2025-04-17 Journal Entry
I haven’t written in a little while, and that’s fine since I’m very much in the process of Figuring Out my House, but I also miss morning pages and the sense of clarity and accomplishment they give me, so we should get back on that. I’m doing them without any headphones or music at the moment, and it’s strange to me the sound of my own fingers on the keyboard. The rest of the library sounds quiet in comparison, and I know that it’s only kinda loud because of how close I am – and otherwise Mac built-in keyboards are generally quite quiet anyways – but they still seem disruptively loud to me.
I have a guy aggressively trying to rent my house out, and I want to just ghost him but he did literally show up at my house the other day, so I kinda don’t want to do that. I’m thinking I just lie to him and say that it’s rented. Part of me is like vaguely concerned that I’ll get sued or whatever for housing discrimination, but also this dude is suspicious as fuck, literally showing up to my house, Thorne said he sent him a whole bunch of weird redacted information and so on. I’m all about privacy, but there’s a certain level at which you should expect the person renting you a house to know a decent amount about you, at least like your driver’s license information and income levels. And there’s another person considering the lease anyways, so that is what it is.
What else to say? I now need to find an apartment to rent, and quickly, so I’m just spamming people on Zillow. That’s what I really should be doing right now – responding to property managers – and I do have an appointment for tomorrow, but then again I also just know this whole process will be a headache. I’m gonna have to explain to everyone my financial situation, which is going to be non-standard and otherwise raise some eyebrows about the whole thing, but perhaps they’ll be understanding. Worst case, money solves all problems, and I think doing something interesting like offering to pay the whole year up front my assuage some concerns about my ability to rent the place. Most of these are like $800-$1000 a month, so dropping $12k to not have to think about it for a year sounds like a nice idea to me.

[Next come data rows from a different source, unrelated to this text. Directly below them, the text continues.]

-- ==== Sys2Proof/Laws/Step.lean ====
section
/-! SUPPORT. Laws/Step.lean: what a step can do, said once: a next state comes from being passive, from a host operation
off the port, from one received byte, or from the row of a phase. -/

namespace Sys2Proof.Machine

/-- The phases that take no outside word. -/
theorem fetch_phase {s : State} (h1 : s.phase ≠ .idle) (h2 : s.phase ≠ .drain) : fetch s = fetchPhase s := by
  unfold fetch; split <;> simp_all

/-- The state from which the gate runs at the end of a drain: at most the mark that ended it has been taken. -/
theorem fetchWire_cases (s : State) :
    (∃ b rest, s.chanRx = .byte b :: rest ∧
      fetchWire s = .work (.wire (wireContext s)) (.byte b) { s with chanRx := rest }) ∨
    (∃ rest, s.chanRx = .failure :: rest ∧ fetchWire s = .refuse .receiveFailure) ∨
    (∃ rest, (s.chanRx = .noByte :: rest ∨ s.chanRx = .silence :: rest ∨ s.chanRx = [] ∧ rest = []) ∧
      fetchWire s = fetchPhase { s with chanRx := rest }) := by
  rcases h : s.chanRx with _ | ⟨x, rest⟩
  · refine .inr (.inr ⟨[], by simp, ?_⟩)
    simp [fetchWire, chanAvail, dropSilence, h]
    rw [← h]
  · cases x <;> simp [fetchWire, chanAvail, dropSilence, h]

/-- Inversion: where a next state comes from. -/
theorem step_next_cases {s t : State} (h : step s = .next t) :
    (s.phase = .idle ∧ s.commands = [] ∧ t = s) ∨
    (∃ c rest, s.phase = .idle ∧ s.commands = c :: rest ∧
      exec (decodeCommand c) { s with commands := rest } = .next t) ∨
    (∃ b rest, s.phase = .drain ∧ s.chanRx = .byte b :: rest ∧
      exec (decodeWire (wireContext s) b) { s with chanRx := rest } = .next t) ∨
    (∃ i rest, s.phase ≠ .idle ∧ decodePhase s.phase s.params.completion = .instr i ∧
      (rest = s.chanRx ∨ s.phase = .drain ∧ (s.chanRx = .noByte :: rest ∨ s.chanRx = .silence :: rest)) ∧
      exec i { s with chanRx := rest } = .next t) := by
  by_cases hi : s.phase = .idle
  · have hf : fetch s = fetchCommand s := by simp [fetch, hi]
    rcases hc : s.commands with _ | ⟨c, rest⟩
    · simp only [step, hf, fetchCommand, hc] at h
      simp at h
      exact .inl ⟨hi, rfl, h.symm⟩
    · simp only [step, hf, fetchCommand, hc, decode] at h
      exact .inr (.inl ⟨c, rest, hi, rfl, h⟩)
  · by_cases hd : s.phase = .drain
    · have hf : fetch s = fetchWire s := by simp [fetch, hd]
      rcases fetchWire_cases s with ⟨b, rest, hb, hw⟩ | ⟨rest, _, hw⟩ | ⟨rest, hr, hw⟩
      · simp only [step, hf, hw, decode] at h
        exact .inr (.inr (.inl ⟨b, rest, hd, hb, h⟩))
      · simp [step, hf, hw] at h
      · simp only [step, hf, hw, fetchPhase, decode, hd, decodePhase] at h
        refine .inr (.inr (.inr ⟨.txGate, rest, hi, by simp [hd, decodePhase], ?_, by simpa [hd] using h⟩))
        rcases hr with hr | hr | ⟨hr, rfl⟩
        · exact .inr ⟨hd, .inl hr⟩
        · exact .inr ⟨hd, .inr hr⟩
        · exact .inl hr.symm
    · simp only [step, fetch_phase hi hd, fetchPhase, decode] at h
      split at h
      · rename_i i hdec
        exact .inr (.inr (.inr ⟨i, s.chanRx, hi, hdec, .inl rfl, h⟩))
      · simp at h

/-- In every phase but the first two a step is the phase's row. -/
theorem step_phase {s : State} {i : Instr} (h1 : s.phase ≠ .idle) (h2 : s.phase ≠ .drain)
    (hi : decodePhase s.phase s.params.completion = .instr i) : step s = exec i s := by
  simp [step, fetch_phase h1 h2, fetchPhase, decode, hi]

/-- In the drain a step is the row of the next received byte. -/
theorem step_byte {s : State} {b : Byte} {rest : List RxItem} (h1 : s.phase = .drain) (h2 : s.chanRx = .byte b :: rest) :
    step s = exec (decodeWire (wireContext s) b) { s with chanRx := rest } := by
  simp [step, fetch, h1, fetchWire, chanAvail, h2, decode]

/-- Between host operations a step is the row of the next command. -/
theorem step_command {s : State} {c : Command} {rest : List Command} (h1 : s.phase = .idle) (h2 : s.commands = c :: rest) :
    step s = exec (decodeCommand c) { s with commands := rest } := by
  have hf : fetch s = fetchCommand s := by simp [fetch, h1]
  simp [step, hf, fetchCommand, h2, decode]

/-- A drain that ends, by a list that is used up or by a mark that the drain takes, goes on with the gate. -/
theorem step_gate {s : State} {rest : List RxItem} (h1 : s.phase = .drain)
    (h2 : (s.chanRx = [] ∧ rest = s.chanRx) ∨ s.chanRx = .noByte :: rest ∨ s.chanRx = .silence :: rest) :
    step s = exec .txGate { s with chanRx := rest } := by
  have hf : fetch s = fetchWire s := by simp [fetch, h1]
  rcases h2 with ⟨h2, rfl⟩ | h2 | h2
  · have hw : fetchWire s = fetchPhase s := by simp [fetchWire, chanAvail, h2, dropSilence]
    have hs : step s = exec .txGate s := by simp [step, hf, hw, fetchPhase, h1, decode, decodePhase]
    rw [hs]
  all_goals simp [step, hf, fetchWire, chanAvail, dropSilence, h2, fetchPhase, h1, decode, decodePhase]

/-- A run peels off its first step. -/
theorem run_succ_of {M : Host.Core} {k : Nat} {s s' : M.State} (h : M.step s = .next s') : M.run (k + 1) s = M.run k s' := by
  simp [Host.Core.run, h]

/-- The same, in this machine's own names. -/
theorem run_succ {k : Nat} {s s' : State} (h : step s = .next s') :
    Sys2Proof.core.run (k + 1) s = Sys2Proof.core.run k s' := run_succ_of (M := Sys2Proof.core) h

end Sys2Proof.Machine
end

I really do feel kinda bad about not writing, but I think I do have pretty good reasons at the moment, which is that I would ideally like to have a place to live, if you know what I mean. After that, I want to get to outlining and all of that. I think I want some kind of multi-main-character sort of thing, and something to do with, I don’t know, this. This simultaneous smallness, the feebleness of the individual person, the way that we’re all going to die, that coupled with the unbridled infinite, the constant becoming of the world. That juggling those two things as part of the human attention feels at once the single most important thing we can do as well as the most difficult thing. How strange it is to be approaching this sort of thing at all. And that societally we’ve really lost that, I mean really lost it, the ability to see clearly and to take responsibility for our own actions in the world. There’s always our attempts at pushing morality outwards, onto our institutions and so on, institutions that we simultaeneously don’t trust and also entrust with being the caretakers of our moral stances. Legality as a purity test. But then it’s not just our relationship to the government but also to the church or to religious institutions, which we’ve broadly put aside – perhaps rightly, given their known corruption and power struggles and so on – but then also are unable to replace with any other meaningful moral system. Whatever other moral system we might acquire probably requires some kind of long, attenuated thinking and attention-paying. If we otherwise just wait to be told what is right and wrong, we’re simply rejecting, rejecting, rejecting, and in that we lose the ability to cling and to hold on to any sort of ideals or Righteousness or Something Good.
I don’t know what to do about all of that, but I can see a world in which someone must create the rules, must think through moral systems from scratch. Sonny Boy but with an adult trying to manage it all – someone to be whatever the mysterious old wheelchair’d guy does in that show. Someone to play the role of God or Overseer, of a shepherd to guide us all back home.